Thursday, April 06, 2006

Newspaper delivery questions.

This morning I happened to see the newspaper person working our street.

I say person because I couldn't tell which gender from my perspective.

The delivery person was snuggled deep in the bucket of a late model sports car. It's a rural street and the daily paper is deposited in little yellow and orange plastic boxes perched on steel posts at curbside.

All the driver has to do is roll down the window and fire a tube of newsprint into the hole.

Me: Dee! The newspaper person has a sportscar! I want a sportscar!

Dee: (no answer, just a look of disdain)

What are they paying delivery folk these days? How can it be economical to drive a route?

I never had a route of my own when I was a kid. But I 'covered' for other guys when they were sick or went on vacation. I was like a pinch hitter or maybe the DH.

What I learned: Saturdays will give you a rupture. Too many flyers, comics and magazines stuffed into 18 sections of what is normally a 4 section daily. Also, don't try to ride your bike with two bags of papers on either side of you like some perverse circus clown. At the very least, you'll bend the forks on your gold- flecked banana seat mustang.

I don't remember making much money but I do remember the post mortem after a week of my service.
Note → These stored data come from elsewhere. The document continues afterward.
-- ==== Sys2Proof/Machine/MoverOps.lean ====
section
/-!
DEFINITION. The mover controller's reactions (Chapter 8): resting states (R144), the bridge semaphore (R145), the phases of a move
(R147, R148), the end sequence (R149), automatic moves (R159, R160), Hall pulses and end-stops (R142, R143), wind (R158).
-/
namespace Sys2Proof.Machine

/-- The stowed end-stop of a mover, as its filter has taken it. -/
def stowedLine (s : State) : Mover → Bool
  | .awning => s.pins.stow0.level
  | .step => s.pins.stow1.level

/-- The step's extended end-stop; the awning has none. -/
def outLine (s : State) : Mover → Bool
  | .awning => false
  | .step => s.pins.out1.level

def travelOf (s : State) (m : Mover) : Nat := Image.travel (cfg s) m

/-- R144: the state of a mover at rest. -/
def restState (s : State) (m : Mover) (x : MoverRec) : MoverState :=
  if stowedLine s m then .stowed
  else if outLine s m then .extended
  else if !x.known then .unknown
  else if m = .awning ∧ x.position = travelOf s m then .extended
  else .partialOut

def ownerIs (s : State) (m : Mover) : Bool := s.movers.owner == some m

def setBridgeOwner (o : Option Mover) (s : State) : State := { s with movers := { s.movers with owner := o } }

def setPending (m : Mover) (b : Bool) (s : State) : State :=
  match m with
  | .awning => { s with movers := { s.movers with pendingAwning := b } }
  | .step => { s with movers := { s.movers with pendingStep := b } }

def pendingOf (s : State) : Mover → Bool
  | .awning => s.movers.pendingAwning
  | .step => s.movers.pendingStep

def setDuty (n : Nat) (s : State) : State := { s with outlets := { s.outlets with duty := n } }

def stowSig : Mover → Signal
  | .awning => .awningStowed
  | .step => .stepStowed

/-- R144: the stowed signal follows the state; entering STOWED clears the pending retract. -/
def stowSignal (m : Mover) (s : State) : React :=
  let b := (mover s m).state == .stowed
  (if b then setPending m false s else s, [.signal (stowSig m) (if b then 1 else 0)])

def bridgeCharge : Mover → Nat
  | .awning => Config.awningCharge
  | .step => Config.stepCharge

/-- R148: the remaining distance. -/
def remaining (s : State) (m : Mover) (v : Move) (position : Nat) : Nat :=
  match v.target, v.dir with
  | .count n, _ => (n - position) + (position - n)
  | .stop, .out => travelOf s m - position
  | .stop, .inward => position

/-- R145, R147: take the bridge and raise the demand of outlet 5. -/
def claim (m : Mover) (s : State) : React :=
  match (mover s m).move with
  | none => (s, [])
  | some v =>
    (setBridgeOwner (some m) s,
     [.shown [.mover m] [.bridge], .req (.demand 5 { charge := bridgeCharge m, dir := some v.dir })])

/-- R146, R151: a move in hand leaves STALLED. -/
def leaveStalled (m : Mover) (s : State) : State :=
  let x := mover s m
  if x.state = .stalled then setMover m { x with state := restState s m x } s else s

/-- The default plan of an automatic move (R159, R160). In GRANT_WAIT its record shows the segment RUN (log entry 58). -/
def autoMove (s : State) (m : Mover) (tag : MoveTag) (dir : Dir) : Move :=
  { tag := tag, dir := dir, target := .stop, run := Image.runDuty (cfg s) m, creep := Image.creepDuty (cfg s) m
    creepCounts := Image.creepCounts (cfg s) m }

/-- An automatic move starts on a free bridge. -/
def autoStart (m : Mover) (tag : MoveTag) (dir : Dir) (s : State) : React :=
  let s := leaveStalled m s
  (setMover m { mover s m with move := some (autoMove s m tag dir) } s, [.stowSignal m, .claim m])

/-- R159: a mover in a move is not STOWED, whatever its state. -/
def isStowed (s : State) (m : Mover) : Bool := (mover s m).state == .stowed && (mover s m).move.isNone

/-- R159: a retract is requested if the mover is not STOWED by the time the change reaches the mover controller. -/
def requestRetract (m : Mover) (s : State) : React :=
  if isStowed s m then (s, [])
  else if s.movers.owner = none ∧ (mover s m).move = none then autoStart m .retract .inward s
  else (setPending m true s, [.shown [] [.bridge]])

/-- R145: the release is served, the step before the awning. -/
def serveRelease (s : State) : React :=
  if s.movers.owner ≠ none then (s, [])
  else if s.movers.pendingStep then autoStart .step .retract .inward (setPending .step false s)
  else if s.movers.pendingAwning then autoStart .awning .retract .inward (setPending .awning false s)
  else (s, [])

/-- R160: the step's automatic extension. The step's state alone is tested for STOWED: a step whose state is still STOWED in a move
that waits for its grant has the extension dropped with AUTO_DROPPED, though R159 says a mover in a move is not STOWED (log entry
42). -/
def extension (s : State) : React :=
  let x := s.movers.step
  if s.pins.ignition.level = false ∧ Image.autoStep (cfg s) = true ∧ x.state = .stowed ∧ x.known = true then
    if blockCount s .step ≠ 0 ∨ s.movers.owner ≠ none then (s, [.raise .movers (bit 9)])
    else autoStart .step .extend .out s
  else (s, [])

/-! ### The end of a move (R149) -/

/-- Steps 2 to 6 of the end sequence. -/
def endActs (s : State) (m : Mover) (f : Outcome) (r2 : Word) : List Act :=
  (if ownerIs s m then [.req (.withdraw 5)] else []) ++
  [.moveFree m, .stowSignal m, .moveResult m f r2, .shown [.mover m] [.bridge], .serveRelease]

/-- Step 1 of the end sequence: the drive stops, and the mover is STALLED or takes the state of R144. -/
def stopDrive (m : Mover) (stalled : Bool) (s : State) : State :=
  let x := mover s m
  match x.move with
  | some v =>
    if v.driving then
      setDuty 0 (setMover m { x with
        state := if stalled then .stalled else restState s m x
        move := some { v with driving := false, ending := true } } s)
    else setMover m { x with move := some { v with ending := true } } s
  | none => s

/-- R149: the end sequence of a mover's move. -/
def moveEnd (m : Mover) (f : Outcome) (r2 : Word) (s : State) : React :=
  match (mover s m).move with
  | none => (s, [])
  | some v => if v.ending then (s, []) else (stopDrive m (f == .stalled) s, endActs s m f r2)

/-- Step 3: the semaphore owner becomes NONE. -/
def moveFree (m : Mover) (s : State) : State := if ownerIs s m then setBridgeOwner none s else s

/-- MOVERS cause bits by mover (Section 8.8). -/
def autoCause (m : Mover) (f : Outcome) : BitVec 32 := bit ((if f = .ok then 0 else 2) + moverIndex m)

def stallCause (m : Mover) : BitVec 32 := bit (4 + moverIndex m)

def positionWord (x : MoverRec) : Word := if x.known then Word.nat x.position else Config.noneWord

/-- Steps 5 and 6: the result is reported and the move record cleared. -/
def moveResult (m : Mover) (f : Outcome) (r2 : Word) (s : State) : React :=
  let x := mover s m
  match x.move with
  | none => (s, [])
  | some v =>
    let stall := if f = .stalled then [.raise .movers (stallCause m)] else []
    match v.tag with
    | .host n =>
      (setMover m { x with move := none } s,
       .finish n { outcome := f, r0 := positionWord x, r1 := x.state.code, r2 := r2 } :: stall)
    | _ =>
      (setMover m { x with move := none, lastAuto := some f } s, .raise .movers (autoCause m f) :: stall)

/-! ### Driving (R147, R148) -/

/-- R148: entry into DRIVING. With creep counts 0 and no distance left the comparison of R148 gives CREEP, though Section 8.4 has the
whole way in RUN (log entry 41). A goal that the position meets already does not end the move here: R150 is judged at each pulse and
end-stop alone, which is the model's choice (log entry 56). -/
def driveStart (m : Mover) (v : Move) (s : State) : React :=
  let x := mover s m
  if v.dir = .out ∧ x.known = false then (s, [.moveEnd m .positionUnknown 0])
  else
    let creeping := !x.known || decide (remaining s m v x.position ≤ v.creepCounts)
    let s := setMover m { x with
      state := if v.dir = .out then .movingOut else .movingIn
      lastDir := some v.dir
      move := some { v with driving := true, creeping := creeping, timer := 0, stall := 0, report := .on } } s
    (setIdle 0 (setDuty (if creeping then v.creep else v.run) s), [.stowSignal m, .shown [.mover m] []])

/-- R147, R153, R155: the BRIDGE's state reported to the mover that owns it. -/
def bridgeReport (new : OutletState) (s : State) : React :=
  match s.movers.owner with
  | none => (s, [])
  | some m =>
    match (mover s m).move with
    | none => (s, [])
    | some v =>
      if v.ending then
        (s, if new = .shed ∨ new = .waiting then endActs s m .shed 0 else [])
      else match new with
        | .tripped => (s, [.moveEnd m .tripped 0])
        | .on => if v.driving then (s, []) else driveStart m v s
        | x => (if v.driving then s else setMover m { mover s m with move := some { v with report := x } } s, [])

/-- R155: the answer to a release request: the outward move stops and is marked to end with SHED. -/
def bridgeAsk (s : State) : React :=
  match s.movers.owner with
  | some m => (stopDrive m false s, [.shown [.mover m] []])
  | none => (s, [])

/-- R154: block begins ends an outward move. -/
def blockBegins (m : Mover) (s : State) : React :=
  match (mover s m).move with
  | some v => if v.dir = .out then (s, [.moveEnd m .interlocked 0]) else (s, [])
  | none => (s, [])

/-! ### Pulses and end-stops (R142, R143) -/

/-- The position one pulse on, between 0 and the travel. -/
def pulsed (s : State) (m : Mover) (d : Dir) (position : Nat) : Nat :=
  match d with
  | .out => min (position + 1) (travelOf s m)
  | .inward => min (position - 1) (travelOf s m)

/-- R150: the goal a pulse reaches, with the ending detail. An IN move accepted with its position unknown has END for its target
(R146). One accepted with its position known, which loses it in GRANT_WAIT and regains it at OUT1 on the way, ends at its count: the
model's choice (log entry 55). -/
def goalReached (s : State) (m : Mover) (v : Move) (x : MoverRec) : Option Word :=
  if !x.known then none
  else match v.target, v.dir with
    | .count n, .out => if n ≤ x.position then some 0 else none
    | .count n, .inward => if x.position ≤ n then some 0 else none
    | .stop, .out => if m = .awning ∧ x.position = travelOf s m then some 2 else none
    | .stop, .inward => none

/-- R142, R148, R151: a pulse while DRIVING: the position, the stall timer, the target, the segment. With creep counts 0 and no
distance left the comparison of R148 gives CREEP (log entry 41). -/
def drivePulse (m : Mover) (v : Move) (s : State) : React :=
  let v := { v with stall := 0 }
  let x : MoverRec := { mover s m with position := pulsed s m v.dir (mover s m).position, move := some v }
  match goalReached s m v x with
  | some r2 => (setMover m x s, [.moveEnd m .ok r2])
  | none =>
    if v.creeping = false ∧ remaining s m v x.position ≤ v.creepCounts then
      (setDuty v.creep (setMover m { x with move := some { v with creeping := true } } s), [.shown [.mover m] []])
    else (setMover m x s, [])

/-- R142: a pulse at rest counts in the last direction. -/
def restPulse (m : Mover) (s : State) : React :=
  let x := mover s m
  match x.lastDir with
  | none => (s, [])
  | some d =>
    let y := { x with position := pulsed s m d x.position }
    let z := if y.state = .partialOut ∨ y.state = .extended then { y with state := restState s m y } else y
    (setMover m z s, [.stowSignal m])

def hallPulse (m : Mover) (s : State) : React :=
  match (mover s m).move with
  | some v => if v.driving then drivePulse m v s else restPulse m s
  | none => restPulse m s

def stopMover : EndStop → Mover
  | .stow0 => .awning
  | .stow1 | .out1 => .step

/-- R143: an end-stop becomes asserted. At rest the state is the one R143 names for this input; the table of R144 is not consulted,
which matters only with both of the step's switches asserted (log entry 40). -/
def stopAsserted (e : EndStop) (s : State) : React :=
  let m := stopMover e
  let x : MoverRec := { mover s m with position := if e = .out1 then travelOf s m else 0, known := true }
  if x.state.moving then
    let mine := if e = .out1 then x.state == .movingOut else x.state == .movingIn
    (setMover m x s, if mine then [.moveEnd m .ok 1] else [])
  else (setMover m { x with state := if e = .out1 then .extended else .stowed } s, [.stowSignal m])

/-- R143: an end-stop becomes deasserted; the same choice (log entry 40). -/
def stopReleased (e : EndStop) (s : State) : React :=
  let m := stopMover e
  let x := mover s m
  if x.state.moving then (s, [])
  else (setMover m { x with known := false, state := .unknown } s, [.stowSignal m, .raise .movers (bit (6 + moverIndex m))])

/-! ### Wind and timers -/

/-- R158: the speed of the second. -/
def speedOf (s : State) : Nat := min (s.movers.windPulses * 10 / Image.windFactor (cfg s)) Config.windMax

/-- R158: the speed of the second and the counts; a change of WIND_HIGH is handed on. -/
def windSecond (s : State) : React :=
  let v := s.movers
  let speed := speedOf s
  let high := decide (Image.windLimit (cfg s) ≤ speed)
  let base := { v with windPulses := 0, windSpeed := speed }
  if v.windHigh then
    if reaches (!high) v.windClear Config.windClearHold then
      ({ s with movers := { base with windHigh := false, windSet := 0, windClear := Config.windClearHold } }, [.signal .windHigh 0])
    else ({ s with movers := { base with windClear := countUp (!high) v.windClear Config.windClearHold } }, [])
  else
    if reaches high v.windSet Config.windSetHold then
      ({ s with movers := { base with windHigh := true, windClear := 0, windSet := Config.windSetHold } },
       [.signal .windHigh 1, .raise .movers (bit 8), .shown [] [.bridge]] ++
         (if s.charge.power = .starting then [] else [.retract .awning]))
    else ({ s with movers := { base with windSet := countUp high v.windSet Config.windSetHold } }, [])

/-- R158: the speed has gone from below the limit to at or above it. -/
def windCrossed (s : State) : Bool :=
  decide (s.movers.windSpeed < Image.windLimit (cfg s)) && decide (Image.windLimit (cfg s) ≤ speedOf s)

def moveSecond (s : State) (m : Mover) (x : MoverRec) : MoverRec :=
  { x with move := x.move.map fun v =>
      if v.driving then { v with timer := min (v.timer + 1) (Image.moveLimit (cfg s) m) }
      else { v with grant := min (v.grant + 1) Config.grantWindow } }

/-- R151: one sample period of the stall timer of a mover in DRIVING. -/
def stallStep (x : MoverRec) : MoverRec :=
  { x with move := x.move.map fun v =>
      if v.driving then { v with stall := min (v.stall + Config.samplePeriod) Config.stallWindow } else v }

/-- R80, R151: the BRIDGE is sampled every 10 ms while it is ON, which it is throughout DRIVING: its samples time the stall (log
entry 8). -/
def stallTick (o : Fin 16) (s : State) : State :=
  if o = 5 then
    { s with movers := { s.movers with awning := stallStep s.movers.awning, step := stallStep s.movers.step } }
  else s

/-- R147, R152: the second-granular timers of the moves. -/
def moversSecond (s : State) : State :=
  { s with movers := { s.movers with
      awning := moveSecond s .awning s.movers.awning, step := moveSecond s .step s.movers.step } }

end Sys2Proof.Machine
end

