-- ==== Sys2Proof/Machine/Start.lean ====
section
/-!
DEFINITION. The start (Section 10.5): power-on (R26), RESET (R27, R188), the sweep, the settings load (R186), the start states of the
blocks (R42, R62, R63, R87, R88, R101, R121, R140, R162, R176), the entry into ACTIVE (R187).
-/
namespace Sys2Proof.Machine

/-! ### Settings load (R186) -/

/-- A word of the sector (R184). An incomplete erase leaves FORMAT 0xFFFF and the rest unknown; an incomplete program has written the
image up to some offset, the word there is unknown, and all above it and FORMAT are still erased (log entry 4). -/
def flashWord (f : Flash) (o : Nat) : Word :=
  match f.tear with
  | .whole => Mem.read 0xFFFF f.cells o
  | .erasing => if o = 0 then 0xFFFF else Config.flashRemnant f.ops o
  | .programming =>
    if o = 0 then 0xFFFF
    else if o < Config.programReach f.ops then Image.word f.source o
    else if o = Config.programReach f.ops then Config.flashRemnant f.ops o
    else 0xFFFF

def flashImage (f : Flash) : Image := Image.ofWords 0 ((List.range 0x201).map (flashWord f))

def loadSettings (s : State) : State :=
  let i := flashImage s.store.flash
  let r := Image.judge i
  { s with store := { s.store with
      phase := .idle, slot := none, result := r, defaults := r != .valid
      active := if r = .valid then i else Image.default } }

/-! ### Start states -/

/-- R50, R143, R162: the first filtered levels are the present ones. -/
def settleLine (l : Line) : Line := { l with level := l.raw }

def settlePins (s : State) : State :=
  let p := s.pins
  { s with pins := { p with
      ignition := settleLine p.ignition, engineRun := settleLine p.engineRun, shorePresent := settleLine p.shorePresent
      door := settleLine p.door, pressureLow := settleLine p.pressureLow, stow0 := settleLine p.stow0, stow1 := settleLine p.stow1
      out1 := settleLine p.out1 } }

/-- R62, R63: the tally of a start. -/
def startTally (k : StartKind) (s : State) : Tally :=
  let cap := Image.capacity (cfg s)
  let t : Tally := { capacity := cap, charge := cap / 2, acc := 0, synced := false, fullCount := 0, emptyCount := 0 }
  match k with
  | .powerOn => t
  | .restart =>
    if cap < s.retained.charge then { t with charge := cap }
    else { t with charge := s.retained.charge, acc := s.retained.acc, synced := s.retained.synced }

/-- R62: the first shed level and budget limit, handed to the outlet controller; no ENERGY cause is raised for them. -/
def firstLevels (s : State) : State :=
  let s := { s with charge := { s.charge with shedLevel := shedOf s, limit := limitOf s } }
  { s with outlets := { s.outlets with shedLevel := s.charge.shedLevel, limit := s.charge.limit } }

/-- R62, R63: the charge monitor, with its first shed level and budget limit. -/
def startCharge (k : StartKind) (s : State) : State :=
  let c : Charge :=
    { power := .starting, tally := startTally k s, socLevel := 0, floor := false, floorEntry := 0, floorExit := 0
      hostFloor := 0, shedLevel := 0, shore := s.pins.shorePresent.level, alternator := s.pins.engineRun.level
      solar := false, idle := 0, lastFloat := none, limit := 0, volts := 0, amps := 0 }
  firstLevels (keepTally (socEval { s with charge := c }))

/-- R121: the water controller; the latch of a restart comes from the retained record. -/
def startWater (k : StartKind) (s : State) : State :=
  let latch := match k with
    | .powerOn => false
    | .restart => s.retained.latch
  let s := { s with water :=
    { pump := { auto := Image.pumpAuto (cfg s) }
      frost := { stage := if latch then .dump else .watch } } }
  setHeld 1 latch (setLatch latch s)

def startZone (i : Image) (z : Nat) : Zone :=
  { hostTarget := Image.zoneTarget i z, hostOn := Image.zoneOn i z, target := Image.zoneTarget i z, on := Image.zoneOn i z }

/-- R140: the climate controller; a heater whose supply is held starts in STOPPING. Elevation is 0 after every start (Section 7.6),
whatever the standing demand carries. The model's choice (log entry 48): the started level is 0 and the last supply state is the
outlet's. -/
def startClimate (k : StartKind) (s : State) : State :=
  let was := match k with
    | .powerOn => false
    | .restart => s.retained.heater
  let hold := was && (outlet s 2).state == .on
  let q : Sequencer :=
    { state := if hold then .stopping else .off, supply := (outlet s 2).state }
  let s := { s with
    climate :=
      { mode := Image.climateMode (cfg s), zones := #v[startZone (cfg s) 0, startZone (cfg s) 1, startZone (cfg s) 2]
        seq := q, stopAtActive := was }
    outlets := { s.outlets with heater := q.state } }
  seqFlags s

/-- R162: a mover's start record; the pulses of a mover that was driving are lost. Its retained number stands with known 0, where
Section 8.9's table can be read as clearing the position too: the model's choice (log entry 60). A retained position beyond the new
travel is not known, and its number stands above the travel until a pulse, an end-stop or the next start: the model's choice
(log entry 59). -/
def startMover (k : StartKind) (m : Mover) (s : State) : State :=
  let kept := match m with
    | .awning => s.retained.awning
    | .step => s.retained.step
  let x : MoverRec := match k with
    | .powerOn => {}
    | .restart => { position := kept.position, known := kept.known && !kept.moving && decide (kept.position ≤ travelOf s m) }
  let y := if stowedLine s m then { x with position := 0, known := true }
    else if outLine s m then { x with position := travelOf s m, known := true } else x
  setMover m { y with state := restState s m y } s

def startMovers (k : StartKind) (s : State) : State :=
  startMover k .step (startMover k .awning { s with movers := {} })

def b2n (b : Bool) : Nat := if b then 1 else 0

/-- R101: the initial signal set. -/
def startSignals (s : State) : Signals :=
  let p := s.pins
  #v[0, b2n p.ignition.level, b2n p.engineRun.level, b2n p.shorePresent.level, b2n p.door.level, 0, s.charge.shedLevel, 0,
     s.water.frost.stage.code, b2n s.water.frost.latch, 0, 0, b2n s.climate.seq.state.active,
     b2n (s.movers.awning.state == .stowed), b2n (s.movers.step.state == .stowed), 0]

/-- R101: the term table of the active settings and the initial values, not yet evaluated. -/
def startInterlock (s : State) : State :=
  { s with interlock :=
      { signals := startSignals s
        terms := (Image.terms (cfg s)).map fun t => { record := t, active := false } } }

/-- Every block takes its start state from the active settings, the retained record and the filtered levels. -/
def startBlocks (k : StartKind) (s : State) : State :=
  let s := { s with link := {}, lights := {}, start := k, time := 0 }
  startInterlock (startMovers k (startClimate k (startWater k (startCharge k s))))

/-! ### Power-on (R26) -/

/-- What a power-on keeps: the pins and the flash. -/
def powerOnBase (s : State) : State :=
  { s with
    ram := {}, port := {}, disp := {}, pins := { s.pins with reset := false }
    outlets := { shedLevel := 0, limit := 0 }
    store := { s.store with buffer := [] }
    retained := {}, overrun := false }

def powerOn (s : State) : State := startBlocks .powerOn (settlePins (loadSettings (powerOnBase s)))

/-! ### RESET (R27, R188) -/

/-- R88: the outlet is held through the restart. -/
def isHeld (o : Fin 16) (x : Outlet) : Bool := (o == 1 || o == 2) && x.held && x.state == .on

/-- R88: a held outlet keeps its drive, charge and demand as the oldest of all, its orders 0; every other is OFF. That the orders
of the others become 0 too, and that the counters give out 1 first again, is the model's choice (log entry 52). -/
def restartOutlet (o : Fin 16) (x : Outlet) : Outlet :=
  if isHeld o x then { x with requestOrder := 0, grantOrder := 0, inhibit := 0 } else { held := x.held }

def restartOutlets (s : State) : State :=
  { s with outlets := { s.outlets with
      table := Vector.ofFn fun o => restartOutlet o (outlet s o), nextRequest := 1, nextGrant := 1, duty := 0 } }

/-- R177, R179: an update that the restart interrupts leaves UPDATE COUNT odd. None of its words has been written yet, which is the
model's choice (log entry 19): the spec does not say how far it has come. -/
def tearDigest (during : Bool) (s : State) : State :=
  let n := Mem.read 0 s.ram.digest 0x200
  { s with ram := { s.ram with
      digest := if during && !n.getLsbD 0 then Mem.write 0 s.ram.digest 0x200 (n + 1) else s.ram.digest } }

/-- What stands after the assertion of RESET, the blocks apart: the registers and the dispatcher are cleared, unheld outlets are
OFF, a store in flight is lost. -/
def resetBase (during : Bool) (s : State) : State :=
  let s := tearDigest during (restartOutlets s)
  { s with
    pins := { s.pins with reset := true }
    port := { bus := s.port.bus }
    disp := {}
    store := { s.store with phase := .idle, slot := none } }

/-- R27, R88, R188: RESET is asserted: the blocks stop at their restart states, by the settings that are active. The retained record
keeps what it holds: the start after the release is built from it anew, with the settings loaded then (log entry 19). -/
def resetAssert (during : Bool) (s : State) : State :=
  { startBlocks .restart (resetBase during s) with retained := s.retained }

/-- R27: the sweep fails this slot. -/
def isSwept (s : State) (n : Fin 32) : Bool :=
  match slotState s n with
  | .posted | .taken | .cancel => true
  | _ => false

/-- R27: one slot of the sweep. -/
def sweepSlot (n : Fin 32) (s : State) : State :=
  if isSwept s n then markNotice .orders (bit n.val) (writeFinish n { outcome := .restart } 0 s) else s

def sweepSlots : List (Fin 32) → State → State
  | [], s => s
  | n :: l, s => sweepSlots l (sweepSlot n s)

/-- R27, R179: the sweep; the ORDERS cause words of the digest are the only digest words it changes, and where it fails no slot it
changes none (log entry 15). -/
def sweep (s : State) : State :=
  let t := sweepSlots (List.finRange 32) s
  if (List.finRange 32).any (isSwept s) then
    { t with ram := { t.ram with
        digest := Mem.writeCells 0 t.ram.digest (causeCells .orders t.port.causes[Group.orders.index]) } }
  else t

/-- R80, R88: part time begins anew at the release: a held outlet keeps its measured current, and the second that begins is a whole
second in ON. -/
def freshSecond (x : Outlet) : Outlet :=
  if x.state = .on then { x with sum := 0, samples := 0, whole := true } else x

def freshSeconds (s : State) : State :=
  { s with outlets := { s.outlets with table := s.outlets.table.map freshSecond } }

/-- R27, R186 to R188: RESET is released. An outlet 2 that was held at the assertion and has tripped while RESET was held is not ON
here, so the sequencer starts in OFF beside a TRIPPED supply whose demand stands (log entry 46). -/
def resetRelease (s : State) : State :=
  startBlocks .restart
    (settlePins (loadSettings (sweep (freshSeconds { s with pins := { s.pins with reset := false } }))))

/-- R25: CONTROL.RESTART is the RESET input asserted and released; whether it meets a digest update is a free value (log entry 19). -/
def restart (s : State) : State :=
  resetRelease (resetAssert (Config.restartCutsUpdate s.restarts) { s with restarts := s.restarts + 1 })

/-! ### The entry into ACTIVE (R187) -/

/-- R42: ACTIVE and the end of the quiet wait have both been reached: every record is due, and a command that waits in a buffer is
sent (R37, log entry 50); the polls go out by their own rows (log entry 31). -/
def linkBegins (now : Nat) (s : State) : State :=
  let s := startDue now s
  if s.link.phase = .idle ∧ (s.link.heater.isSome || s.link.solar) = true then linkChoose now s else s

/-- R42: the quiet wait at the start has ended. -/
def quietEnd (sub : Nat) (s : State) : State :=
  if s.link.phase = .startQuiet then
    let s := setLink (fun k => { k with phase := .idle }) s
    if s.charge.power = .starting then s else linkBegins (nowMs s sub) s
  else s

/-- R102: the initial evaluation. -/
def initialEvaluation (s : State) : State :=
  let e := evaluate (fun _ => true) (fun _ => true) { s with interlock := { s.interlock with evaluated := true } }
  runEval (handOut e.2) e.1

/-- The START causes (Section 1.7). -/
def startCauses (s : State) : BitVec 32 :=
  (match s.start with | .powerOn => bit 0 | .restart => bit 1) ||| (if s.store.defaults then bit 2 else 0)

/-- R187: the power state and the START cause in one update. -/
def becomeActive (s : State) : State :=
  let s := markNotice .start (startCauses s) (setPower .active s)
  digestUpdate ((0x201, s.charge.power.code) :: causeCells .start s.port.causes[Group.start.index]) s

/-- R42: the link begins at the moment the part becomes ACTIVE, unless the quiet wait still runs. -/
def recordsDue (s : State) : State := if s.link.phase = .startQuiet then s else linkBegins (nowMs s 0) s

/-- R53, R121, R140, R163: what the owners do as the part becomes ACTIVE. R159 is applied to both values the mover controller holds, to
IGNITION before WIND_HIGH, which has had the time to rise in a long STARTING; the order is the model's choice (log entry 51). -/
def activeActs (s : State) : List Act :=
  (if s.pins.engineRun.level then [.req (.demand 6 { charge := ratedOf s 6 })] else []) ++
  (if s.water.frost.latch ∧ (outlet s 1).state = .off then [.req (.demand 1 { charge := ratedOf s 1 })] else []) ++
  (if s.water.pump.auto && s.pins.pressureLow.level then [.pumpStart] else []) ++
  (if s.climate.stopAtActive then [.post (.single .stop)] else []) ++
  (if (outlet s 2).state = .tripped then [.report 2 .on .tripped] else []) ++
  (if s.pins.ignition.level then [.retract .step] else []) ++
  (if s.movers.windHigh then [.retract .awning] else [])

def clearStop (s : State) : State := { s with climate := { s.climate with stopAtActive := false } }

def startComplete (s : State) : State :=
  if s.pins.reset ∨ s.charge.power ≠ .starting then s
  else
    let s := recordsDue (becomeActive (fullUpdate (initialEvaluation s)))
    close (runEach (activeActs s) (clearStop s))

end Sys2Proof.Machine
end

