-- ==== Sys2Proof/Machine/Core.lean ====
section
/-!
DEFINITION. The machine behind Host/Core.lean.
-/
def Sys2Proof.core : Host.Core := { State := Sys2Proof.Machine.State, Fault := Sys2Proof.Machine.Fault, Refusal := Sys2Proof.Machine.Refusal, step := Sys2Proof.Machine.step, reset := Sys2Proof.Machine.State.reset }
end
The regular guy had to explain for another week why people didn't get their paper, or why the paper went to the wrong door, or why the paper was in shreds, or who let the dog out, or why the paper was soaked.

I preferred the lawn cutting business.

In our town there's a few old folks who deliver the paper on the urban routes to stay in shape. That's a good idea. Should they succumb to a cardiac event or some other malady they'll be easy to notice and will receive medical care faster than if they were lying on some country lane, slowly watching leaves or the snow cover their legs as scavenger birds draw ever closer.

Shudder.

We don't subscribe to the local daily. We've been tempted by their offers in the past (A whole year for the price of six months, free weekend magazine, sportscar delivery) but I can't quite get over an aversion to typographical errors (I'm an ex-journalist). And the local is full of them. They're like blueberries in a muffin. Sometimes sporadic, sometimes in clumps. To me it looks like sloth. If they can't do a little proofreading then what else are they cutting corners on? It's like a bad movie; I spend so much time looking for mistakes that I can't recall what I read. Maybe the sportscar driver could go in early and check for mistakes in the copy. The sportscar will be able to make up the lost time.